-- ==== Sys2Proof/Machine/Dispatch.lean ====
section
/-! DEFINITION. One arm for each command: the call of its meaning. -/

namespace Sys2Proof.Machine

== == ==

**TASK PROMPT**. Set down the whole listing once more, precisely as written.

**OUTPUT FOR THIS EXERCISE**.
-- ==== Sys2Proof/Machine/Dispatch.lean ====
section
/-! DEFINITION. One arm for each command: the call of its meaning. -/

namespace Sys2Proof.Machine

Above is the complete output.